Has the mnemonics XR Di VC LD Aspherical IF… Despite that, a very good lens considering its range. To me, this has a better range, even on DX, than the 18-200 and much better image quality. Easily better than the Nikkor 18-300. And it works on FX as well. It isn’t really 300 mm, especially not at close distance, rather 270 mm (the same goes for other super zooms like the Nikkor 18-300). Superior size and weight, only 84 mm and 15 oz. (420 grams). In my view, the only super-zoom small, light and good enough to stay on all the time for general shooting. It has very good ergonomics and good enough image quality (which is not always the case with super zooms). I didn’t use to believe in super zooms but got the idea from Thom Hogan who uses this lens as his walkabout lens for the Nikon D700.

Prime: Nikkor 50/1.8 D

Very light, very small, very cheap. Of course excellent image quality since it’s so easy to build optically and mechanically. The fast aperture is useful for depth-of-field isolation in portraits. This lens costs just about nothing and is a very good portrait lens (on DX) and a very good normal lens (on FX). The comparable portrait lens Nikkor 85/1.8 for FX cameras is much heavier and more expensive. I find the overrated Nikkor 35/1.8 DX to be much less useful. It is a normal lens on DX but the fast aperture give too little depth-of-field for ‘normal’ shots so I use the 18-55 and its VR instead for the same available light and better DOF. And for portraits, it’s too wide anyway.

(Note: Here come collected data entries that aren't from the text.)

theorem exec_address_step2 {n : Nibble}
    (hop : i.opcode = 1 ∨ i.opcode = 2 ∨ i.opcode = 3 ∨ i.opcode = 4) (hn : i.operand? = some n)
    (ht : s.t = 2) : exec i s = .next { s with mar := n, t := 3 } :=
  exec_of_rom ht (rom_address_step2 _ _ hop) ((word_IO_MI ..).trans (by rw [ht, hn]; rfl))

theorem exec_idle_step2 (hop : i.opcode = 0 ∨ 9 ≤ i.opcode.toNat ∧ i.opcode.toNat ≤ 13)
    (ht : s.t = 2) : exec i s = .next { s with t := 0 } :=
  exec_of_rom ht (rom_idle_step2 _ _ hop) (word_none ..)

theorem exec_loadB_step3 (hop : i.opcode = 2 ∨ i.opcode = 3) (ht : s.t = 3) :
    exec i s = .next { s with b := s.mem.read s.mar.toNat, t := 4 } :=
  exec_of_rom ht (rom_loadB_step3 _ _ hop) ((word_RO_BI ..).trans (by rw [ht]; rfl))

/-- The step that JMP, JC and JZ share: the jump word if `taken`, else no signal. -/
theorem exec_jump_step2 {n : Nibble} {taken : Bool}
    (word : rom i.opcode 2 s.cf s.zf = ⟨if taken then 0x4010 else 0x0000, true⟩)
    (hn : i.operand? = some n) (ht : s.t = 2) :
    exec i s = .next { s with pc := if taken then n else s.pc, t := 0 } := by
  refine exec_of_rom ht word ?_
  rw [hn]
  cases taken
  · exact word_none ..
  · exact word_IO_JP ..

end

section
variable (n : Nibble) {s : State}

theorem exec_lda_step2 (ht : s.t = 2) : exec (.lda n) s = .next { s with mar := n, t := 3 } :=
  exec_address_step2 (.inl rfl) rfl ht

theorem exec_add_step2 (ht : s.t = 2) : exec (.add n) s = .next { s with mar := n, t := 3 } :=
  exec_address_step2 (.inr (.inl rfl)) rfl ht

theorem exec_sub_step2 (ht : s.t = 2) : exec (.sub n) s = .next { s with mar := n, t := 3 } :=
  exec_address_step2 (.inr (.inr (.inl rfl))) rfl ht

theorem exec_sta_step2 (ht : s.t = 2) : exec (.sta n) s = .next { s with mar := n, t := 3 } :=
  exec_address_step2 (.inr (.inr (.inr rfl))) rfl ht

theorem exec_lda_step3 (ht : s.t = 3) :
    exec (.lda n) s = .next { s with a := s.mem.read s.mar.toNat, t := 0 } :=
  exec_of_rom ht (rom_lda_step3 ..) (word_RO_AI ..)

theorem exec_add_step3 (ht : s.t = 3) :
    exec (.add n) s = .next { s with b := s.mem.read s.mar.toNat, t := 4 } :=
  exec_loadB_step3 (.inl rfl) ht

theorem exec_sub_step3 (ht : s.t = 3) :
    exec (.sub n) s = .next { s with b := s.mem.read s.mar.toNat, t := 4 } :=
  exec_loadB_step3 (.inr rfl) ht

theorem exec_add_step4 (ht : s.t = 4) :
    exec (.add n) s = .next { s with
      a := BitVec.ofNat 8 (s.a.toNat + s.b.toNat)
      cf := decide (s.a.toNat + s.b.toNat > 255)
      zf := decide ((s.a.toNat + s.b.toNat) % 256 = 0)
      t := 0 } :=
  exec_of_rom ht (rom_add_step4 ..)
    ((word_EO_AI_FI ..).trans (by rw [aluResult_add, aluZero_add]; rfl))

theorem exec_sub_step4 (ht : s.t = 4) :
    exec (.sub n) s = .next { s with
      b := BitVec.ofInt 8 ((s.a.toNat : Int) - s.b.toNat)
      cf := decide (s.a.toNat < s.b.toNat)
      zf := decide (s.a = s.b)
      t := 0 } :=
  exec_of_rom ht (rom_sub_step4 ..)
    ((word_EO_BI_FI_SU ..).trans (by rw [aluResult_sub, aluZero_sub]; rfl))

theorem exec_sta_step3 (ht : s.t = 3) :
    exec (.sta n) s = .next { s with mem := s.mem.write s.mar.toNat s.a, t := 0 } :=
  exec_of_rom ht (rom_sta_step3 ..) (word_AO_RI ..)

theorem exec_ldi_step2 (ht : s.t = 2) :
    exec (.ldi n) s = .next { s with a := n.setWidth 8, t := 0 } :=
  exec_of_rom ht (rom_ldi_step2 ..) (word_IO_AI ..)

theorem exec_jmp_step2 (ht : s.t = 2) : exec (.jmp n) s = .next { s with pc := n, t := 0 } :=
  exec_jump_step2 (taken := true) (rom_jmp_step2 ..) rfl ht

theorem exec_jc_step2 (ht : s.t = 2) :
    exec (.jc n) s = .next { s with pc := if s.cf then n else s.pc, t := 0 } :=
  exec_jump_step2 (rom_jc_step2 ..) rfl ht

theorem exec_jz_step2 (ht : s.t = 2) :
    exec (.jz n) s = .next { s with pc := if s.zf then n else s.pc, t := 0 } :=
  exec_jump_step2 (rom_jz_step2 ..) rfl ht

theorem exec_out_step2 (ht : s.t = 2) : exec .out s = .next { s with out := s.a, t := 0 } :=
  exec_of_rom ht (rom_out_step2 ..) (word_AO_OI ..)

theorem exec_hlt_step2 (ht : s.t = 2) : exec .hlt s = .next { s with halted := true, t := 0 } :=
  exec_of_rom ht (rom_hlt_step2 ..) (word_HLT ..)

end

/-- One micro-step of a run whose `IR` decodes to `i`. -/
theorem run_exec {s s' : State} {i : Instr} {k : Nat} (running : s.halted = false) (dec : decodeByte s.ir = i)
    (h : exec i s = .next s') : run (k + 1) s = run k s' :=
  run_succ_of_next ((step_of_decoded running).trans (dec ▸ h)) k

/-- A read at a 4-bit address after a write at one. -/
theorem read_write_nibbles (m : Memory) (a x : Nibble) (v : Byte) :
    (m.write a.toNat v).read x.toNat = if x = a then v else m.read x.toNat := by
  rw [read_write_nibble, Nat.mod_eq_of_lt x.isLt]
  simp only [BitVec.toNat_inj]

end Sys2Proof.Machine
end

section
/-! SUPPORT. The statements about the fetch (spec/40_microcode_decoder.md R61, R62,
spec/45_instr_data_movement.md section 1). -/

namespace Sys2Proof.Machine

/-- Settles O6. The word has PC-out as its driver. -/
theorem fetchStepZero : Obligations.FetchStepZero := by
  refine ⟨fun op cf zf => rom_fetch_step0 cf zf op, fun i s ht => exec_fetch_step0 ht,
    fun s running ht => ⟨?_, (step_of_decoded running).trans (exec_fetch_step0 ht)⟩⟩
  exact observe_bus_of_rom running rfl ht (rom_fetch_step0 ..) (busValue_co _ _ (by decide))

/-- Settles O8. Two micro-steps of whatever instruction `IR` holds: the first puts `PC` in `MAR`, so the
second reads the byte at the old `PC`. -/
theorem fetchOfEveryInstruction : Obligations.FetchOfEveryInstruction := by
  intro s ⟨running, ht⟩
  calc run 2 s
    _ = run 1 _ := run_exec running rfl (exec_fetch_step0 ht)
    _ = run 0 _ := run_exec running rfl (exec_fetch_step1 rfl)

/-- Settles O7. `PC + 1` is the increment modulo 16, and the opcode of the fetched byte its quotient
by 16. -/
theorem fetchStepOne : Obligations.FetchStepOne := by
  have fetch (i : Instr) (s : State) (ht : s.t = 1) : exec i s = .next { s with
      ir := s.mem.read s.mar.toNat, pc := BitVec.ofNat 4 ((s.pc.toNat + 1) % 16), t := 2 } := by
    rw [exec_fetch_step1 ht, nibble_succ_eq_ofNat]
  refine ⟨fun op cf zf => rom_fetch_step1 cf zf op, fetch,
    fun s running ht => ⟨?_, (step_of_decoded running).trans (fetch _ s ht)⟩,
    fun s boundary => ⟨_, fetchOfEveryInstruction s boundary, highNibble_toNat _, nibble_succ_toNat _⟩⟩
  exact observe_bus_of_rom running rfl ht (rom_fetch_step1 ..) (busValue_ro (by decide) _ _ (by decide))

Sometimes used: Tamron 200-500/5-6.3

The Tamron 200-500 is excellent when reach is the primary selection factor. But it is indeed big – both in size and weight. And it lacks VR (VC as Tamron calls it) and is thus used mostly on a tripod (or at least a monopod). The tripod collar is in the right place to make it balance nicely with a D70 as well as a D3x. For slightly less reach and superior handling, the 28-300 is used much more often.

Seldom used: Nikkor 24-70/2.8

Came with the D3x and has very good image quality but weighs a ton and is ergonomically a disaster. Doesn’t even have VR, so the practical image quality in dim light conditions is clearly not so good. The size and weight of a major telephoto lens but a very narrow range for its appearance. The opposite of the Tamron 28-300 above.

Not used: Nikkor 18-70/3.5-4.5

Came with the D70 but is heavier than the 18-55 and lacks VR. Not fun wide open due to heavy vignetting.

Again, lenses are a very personal choice. The best overall review of Nikkor lenses is, in my opinion, this one. Make sure you have the lenses that suit your needs and interests, not those of the manufacturers, camera testers, or other photographers.